/-- Whether any expander access of a granule is outstanding. -/
def Dev.opsOf (d : Dev) (g : Nat) : Bool := d.dir.expOps.any fun o => decide (granuleOf o.line.toNat = g)

/-- A line whose every copy has failed reads as poison, and the event is recorded under k = 4 (R23, R34). -/
def Dev.lineLost (d : Dev) (line real : Nat) : Dev :=
  (d.poisonLine real).report (16 * sliceOf (granuleOf line) + 4) 2 (d.lineDetail real)

/-- Write a line to every copy that takes writes: the POOL ports' requests, or the loss of the line where no copy can take
it. Data for a key slot that is not ACTIVE, or for a Domain ID that fails its complement at the XTS engine, is discarded; a poison
write makes no repair-table entry (R23, R36, R45, R102, R331). -/
def Dev.writeLine (d : Dev) (req : HomeReq) (real : Nat) (data : LineData) (poison green : Bool) : Dev :=
  let e := d.blockEntry (blockOfLine real)
  match d.place e real, (if poison then (some e.owner.toNat, d) else d.xtsDomain e real) with
  | some p, (some dom, d) =>
    match (if poison then some .poison else d.encrypt dom real data) with
    | none => d
    | some v =>
      let all := if p.mirr.isSome then [0, 1] else [0]
      let copies := all.filter fun c => d.copyWritten p.set p.way c
      let up := copies.filter fun c => d.poolUp (p.port c)
      if up.isEmpty then d.lineLost req.line.toNat real
      else
        let d := if poison then d
          else (copies.filter fun c => !up.contains c).foldl (fun d c => d.markRepair p c (granuleOf real)) d
        up.foldl (fun d c => d.sendExp req real (p.port c) p.addr c (some v) (decide (up.length = 1)) green) d
  | _, (_, d) => d

/-- An expander write fails: the granule is marked for repair in that copy, and where the other copy has failed too, or
there is none, the line is lost (R23, R35). A poison write makes no repair-table entry (R102). -/
def Dev.writeFails (d : Dev) (o : ExpOp) : Dev :=
  let real := o.real.toNat
  let d := { d with dir := { d.dir with expOps := (d.dir.expOps.filter fun (x : ExpOp) => !decide (x.op = o.op)).map fun (x : ExpOp) =>
    if x.line = o.line ∧ x.what.isSome then { x with fallback := true } else x } }
  match d.place (d.blockEntry (blockOfLine real)) real with
  | none => d
  | some p =>
    if p.mirr.isNone || o.fallback then d.lineLost o.line.toNat real
    else if o.what = some .poison then d
    else d.markRepair p o.copy (granuleOf real)

/-! ### Serving an accepted request -/

/-- The physical line of a conflict-table entry's access. -/
def CtEntry.real (e : CtEntry) : Nat := e.block * 2 ^ 20 + e.req.line.toNat % 2 ^ 20

/-- The state that a read grants a neighbour (Table ST-8): 0 I, 1 S, 2 E. -/
def Dev.granted (d : Dev) (kind : ReqKind) (req : HomeReq) : Nat :=
  match kind with
  | .readShared =>
    match d.entry (granuleOf req.line.toNat), agentHolder req.agent with
    | some e, some h => if e.ownedBy h then 2 else 1
    | _, _ => 1
  | .readExclusive => 2
  | _ => 0

/-- Data for a read has gone to its requester. In a FENCING block a sharer that the read added is back-invalidated at
once, and the access stays outstanding until it has answered (R61). A holder of X is recalled in the same way. -/
def Dev.readServed (d : Dev) (g : Nat) : Dev :=
  match d.ctEntry g with
  | none => d
  | some e =>
    let fencing := decide ((d.blockEntry (blockOfGranule g)).state.toNat = 3)
    let added := (agentHolder e.req.agent).filter fun h => ((d.entry g).map fun x => x.holders.contains h).getD false
    match (if fencing && e.coherent && e.kind.takesWay then added else none) with
    | some h =>
      (d.setCt g { e with state := .recall, kind := .sweep, waits := waitsFor [h] (BitVec.allOnes 16), snoop := .inv }).snoopAll
        [h] g (BitVec.allOnes 16) .inv
    | none => d.setCt g { e with done := true }

/-- Merged bytes of a partial write. -/
def CtEntry.merged (e : CtEntry) (old : LineData) : LineData := mergeBytes old e.req.data e.req.mask

/-- Retire a finished write once no expander access of its granule remains. -/
def Dev.settle (d : Dev) (g : Nat) : Dev :=
  match d.ctEntry g with
  | some e => if e.done && !e.kind.reads && !e.idle && e.waits.isEmpty && !d.opsOf g then d.retire g else d
  | none => d

/-- The read of an accepted access has its data (R82 for the read half of a partial write). -/
def Dev.readArrived (d : Dev) (g : Nat) (data : LineData) (poison : Bool) (wait : Nat) : Dev :=
  match d.ctEntry g with
  | none => d
  | some e =>
    if e.kind = .partialWrite then
      let d := d.setCt g { e with state := .write, done := true }
      if poison then d.settle g
      else (d.writeLine e.req e.real (e.merged data) false e.green).settle g
    else (d.replyData e.req data poison (d.granted e.kind e.req) wait e.peakWaited).readServed g

/-- Read the accessed line: from the copy of R34, from the other one where that port is down, or as poison. -/
def Dev.readLine (d : Dev) (g : Nat) : Dev :=
  match d.ctEntry g with
  | none => d
  | some e =>
    let d := d.setCt g { e with state := .mem }
    match d.place (d.blockEntry e.block) e.real with
    | none => d.readArrived g 0 true 0
    | some p =>
      let c := d.readCopy p (granuleOf e.real)
      if d.poolUp (p.port c) then d.sendExp e.req e.real (p.port c) p.addr c none false e.green
      else if c = 0 ∧ p.mirr.isSome ∧ d.copyOk p.set p.way 1 ∧ d.poolUp (p.port 1) then
        d.sendExp e.req e.real (p.port 1) p.addr 1 none true e.green
      else d.readArrived g 0 true 0

/-- The entry that Table CO-6 gives once the recalls are complete. -/
def Dev.grantEntry (d : Dev) (g : Nat) (kind : ReqKind) (a : Agent) : Dev :=
  match agentHolder a with
  | none => d
  | some r =>
    match kind with
    | .readShared =>
      match d.entry g with
      | some e => if e.holders.contains r then d.touch g else (d.addSharer g r).touch g
      | none => (d.addSharer g r).touch g
    | .readExclusive => (d.setEntry g (mkEntry g 2 (bitVector r))).touch g
    | .takeX => (d.setEntry g (mkEntry g 3 (bitVector r))).touch g
    | _ => d

/-- The recalls of a local access are complete: its entry is written, then it reads, writes or ends (Table CO-6). -/
def Dev.proceed (d : Dev) (g : Nat) : Dev :=
  match d.ctEntry g with
  | none => d
  | some e =>
    match e.kind with
    | .write =>
      let d := (d.replyDone e.req (d.lastWaitOf e.req) e.peakWaited).dirtyLog e.req.agent e.req.line.toNat
      ((d.setCt g { e with state := .write, done := true }).writeLine e.req e.real e.req.data e.req.poisoned e.green).settle g
    | .partialWrite =>
      ((d.replyDone e.req (d.lastWaitOf e.req) e.peakWaited).dirtyLog e.req.agent e.req.line.toNat).readLine g
    | .takeX =>
      let d := ((d.grantEntry g .takeX e.req.agent).replyDone e.req 0 false).readServed g
      if ((d.ctEntry g).map (·.done)).getD true then d.retire g else d
    | .release =>
      let d := e.lines.foldl (fun d l =>
        let real := e.block * 2 ^ 20 + g * 16 % 2 ^ 20 + l.1.val
        d.writeLine { e.req with line := BitVec.ofNat 40 (g * 16 + l.1.val), data := l.2 } real l.2 false e.green) d
      let owned := match agentHolder e.req.agent, d.entry g with
        | some h, some x => x.ownedBy h
        | _, _ => false
      ((if owned then d.dropEntry g else d).setCt g { e with state := .write, done := true }).settle g
    | .turn => d.turnAnswered g e
    | .sweep => d.retire g
    | .death => (d.dropEntry g).retire g
    | .integrity => d.setCt g { e with state := .poison }
    | k =>
      let d := if e.coherent then d.grantEntry g k e.req.agent else d
      match e.answered with
      | some v => (d.replyData e.req v false (d.granted k e.req) (d.lastWaitOf e.req) e.peakWaited).readServed g
      | none => d.readLine g

/-! ### Proxies (R91 to R95) -/

/-- The neighbour operation that carries a request (Table ST-8). A write-back of the E owner slot travels as such, another one as a
write, and one of some bytes as a partial write (R82, R93). -/
def proxyOp (coherent owner : Bool) (k : ReqKind) (part : Bool) : Nat :=
  match k with
  | .readShared => if coherent then 1 else 8
  | .readExclusive => if coherent then 2 else 8
  | .readCurrent => if coherent then 3 else 8
  | _ => if part then (if coherent then 5 else 0xA) else if !coherent then 9 else if owner then 6 else 4

/-- Whether a request covers only some bytes of its line. -/
def partOf (k : ReqKind) (req : HomeReq) : Bool :=
  decide (k = .partialWrite) || (decide (k = .writeBack) && !decide (req.mask = BitVec.allOnes 64))

/-- Send a request to a REMOTE block's home device. Without a route it completes as Table SW-6 gives a discarded
message; reply says that the requester waits for the answer. -/
def Dev.forward (d : Dev) (kind : ReqKind) (req : HomeReq) (b : BlockEntry) (reply : Bool) : Option Dev :=
  let tag := d.fab.tagNext.toNat
  let line := b.remoteBlock.toNat * 2 ^ 20 + req.line.toNat % 2 ^ 20
  let owner := decide (kind = .writeBack) && d.dir.grantE.contains (granuleOf req.line.toNat)
  let head := msgHead (proxyOp b.coherent owner kind (partOf kind req)) d.devId b.homeDev.toNat tag b.remoteDomain.toNat 0
    req.poisoned 0 false line
  let body := if kind.reads then []
    else (if partOf kind req then [BitVec.ofNat 64 req.mask.toNat] else []) ++ lineWords req.data
  (d.postFrom (d.homeEntity (granuleOf req.line.toNat)) (head ++ body)).map fun d =>
    ({ d with fab := { d.fab with tagNext := d.fab.tagNext + 1 }
              dir := { d.dir with proxyOut := tset d.dir.proxyOut tag ⟨kind, req, reply, false⟩ } }).count
      (sliceOf (granuleOf req.line.toNat)) 0x200F 1

/-- A request that the device originated and that found no route or failed completes to its requester as a discarded
message (R270, Table SW-6). -/
def Dev.replyFailed (d : Dev) (kind : ReqKind) (req : HomeReq) : Dev :=
  match req.agent with
  | .host p =>
    let peak := ((d.ctEntry (granuleOf req.line.toNat)).map fun e => e.peakWaited && decide (e.req = req)).getD false
    if kind.reads then d.replyData req 0 true 0 (d.lastWaitOf req) peak
    else (d.replyDone req (d.lastWaitOf req) peak).report (16 * (p.val / 4) + 10) 2 (req.line.toNat * 64 + 2 ^ 46 * p.val)
  | a => d.emit (.accessError a req.txn)

/-- Whether a write-back of a granule is still on its way to the home device. -/
def Dev.writeBacksOut (d : Dev) (g : Nat) : Bool :=
  d.dir.proxyOut.any fun x => decide (x.2.kind = .writeBack ∧ granuleOf x.2.req.line.toNat = g)

/-- A local holder has left a proxy entry: a home grant in E is released when none remains (R93). -/
def Dev.proxyLeft (d : Dev) (g : Nat) : Dev :=
  if (d.entry g).isNone && d.dir.grantE.contains g then
    ({ d with dir := { d.dir with grantE := d.dir.grantE.filter fun x => !decide (x = g) } }).releaseGrant g
  else d

/-- The proxy's local holders have been recalled and their write-backs have completed: the request goes to the home. -/
def Dev.proxyProceed (d : Dev) (g : Nat) : Dev :=
  match d.ctEntry g with
  | none => d
  | some e =>
    if d.writeBacksOut g then d
    else if e.kind = .sweep then (d.proxyLeft g).retire g
    else if e.kind = .death then (d.dropEntry g).retire g
    else
      let b := d.blockEntry (blockOfGranule g)
      match d.forward e.kind e.req b true with
      | some d => d.setCt g { e with state := if e.kind.reads then .mem else .write }
      | none => ((d.noRoute b.homeDev.toNat).replyFailed e.kind e.req).retire g

/-- A recall is complete when nothing is awaited: the access goes on. -/
def Dev.advance (d : Dev) (g : Nat) : Dev :=
  match d.ctEntry g with
  | some e =>
    if (e.state = .recall ∨ e.state = .xrecall) ∧ e.waits.isEmpty then (if e.remote then d.proxyProceed g else d.proceed g) else d
  | none => d

/-! ### Accepting a request (R80, R84) -/

/-- Put an accepted request into the conflict table and start its recalls. -/
def Dev.takeIn (d : Dev) (kind : ReqKind) (req : HomeReq) (block : Nat) (coherent remote granted : Bool) : Dev :=
  let g := granuleOf req.line.toNat
  let t := sliceOf g
  let m := d.homeMsg t req (!kind.reads)
  let general := !granted && d.generalFree t
  let kept := ((d.ctEntry g).map (·.resv)).getD []
  let (hs, mask, k) := if coherent then recallPlan kind (d.entry g) (agentHolder req.agent) req.line.toNat else ([], 0, .inv)
  let x := decide (d.entryState g = 3)
  let e : CtEntry :=
    { slice := t, state := if x && !hs.isEmpty then .xrecall else .recall, general := general, group := groupOf req.agent
      kind := kind, req := req, block := block, coherent := coherent, remote := remote, waits := waitsFor hs mask, snoop := k
      answered := none, resv := kept, done := false, green := (m.map (·.green)).getD true
      peakWaited := (m.map (·.peakWaited)).getD false, epoch := BitVec.ofNat 2 d.acuEpoch }
  let d := ((d.unretry (groupOf req.agent) t req).leaveBuffer kind req).setCt g e
  let d := if coherent then d.count t (if (d.entry g).isSome then 0x2004 else 0x2005) 1 else d
  let d := if (d.entry g).isSome && coherent then d.touch g else d
  ((d.count t 0x2000 1).snoopAll hs g mask k).advance g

_Exercise directions_
Look through the entries above and quote exactly the lines from the line with "let owner := decide" to the line with "let body := if kind.reads then []", counting both of those lines.

_Answer to the exercise_
  let owner := decide (kind = .writeBack) && d.dir.grantE.contains (granuleOf req.line.toNat)
  let head := msgHead (proxyOp b.coherent owner kind (partOf kind req)) d.devId b.homeDev.toNat tag b.remoteDomain.toNat 0
    req.poisoned 0 false line
  let body := if kind.reads then []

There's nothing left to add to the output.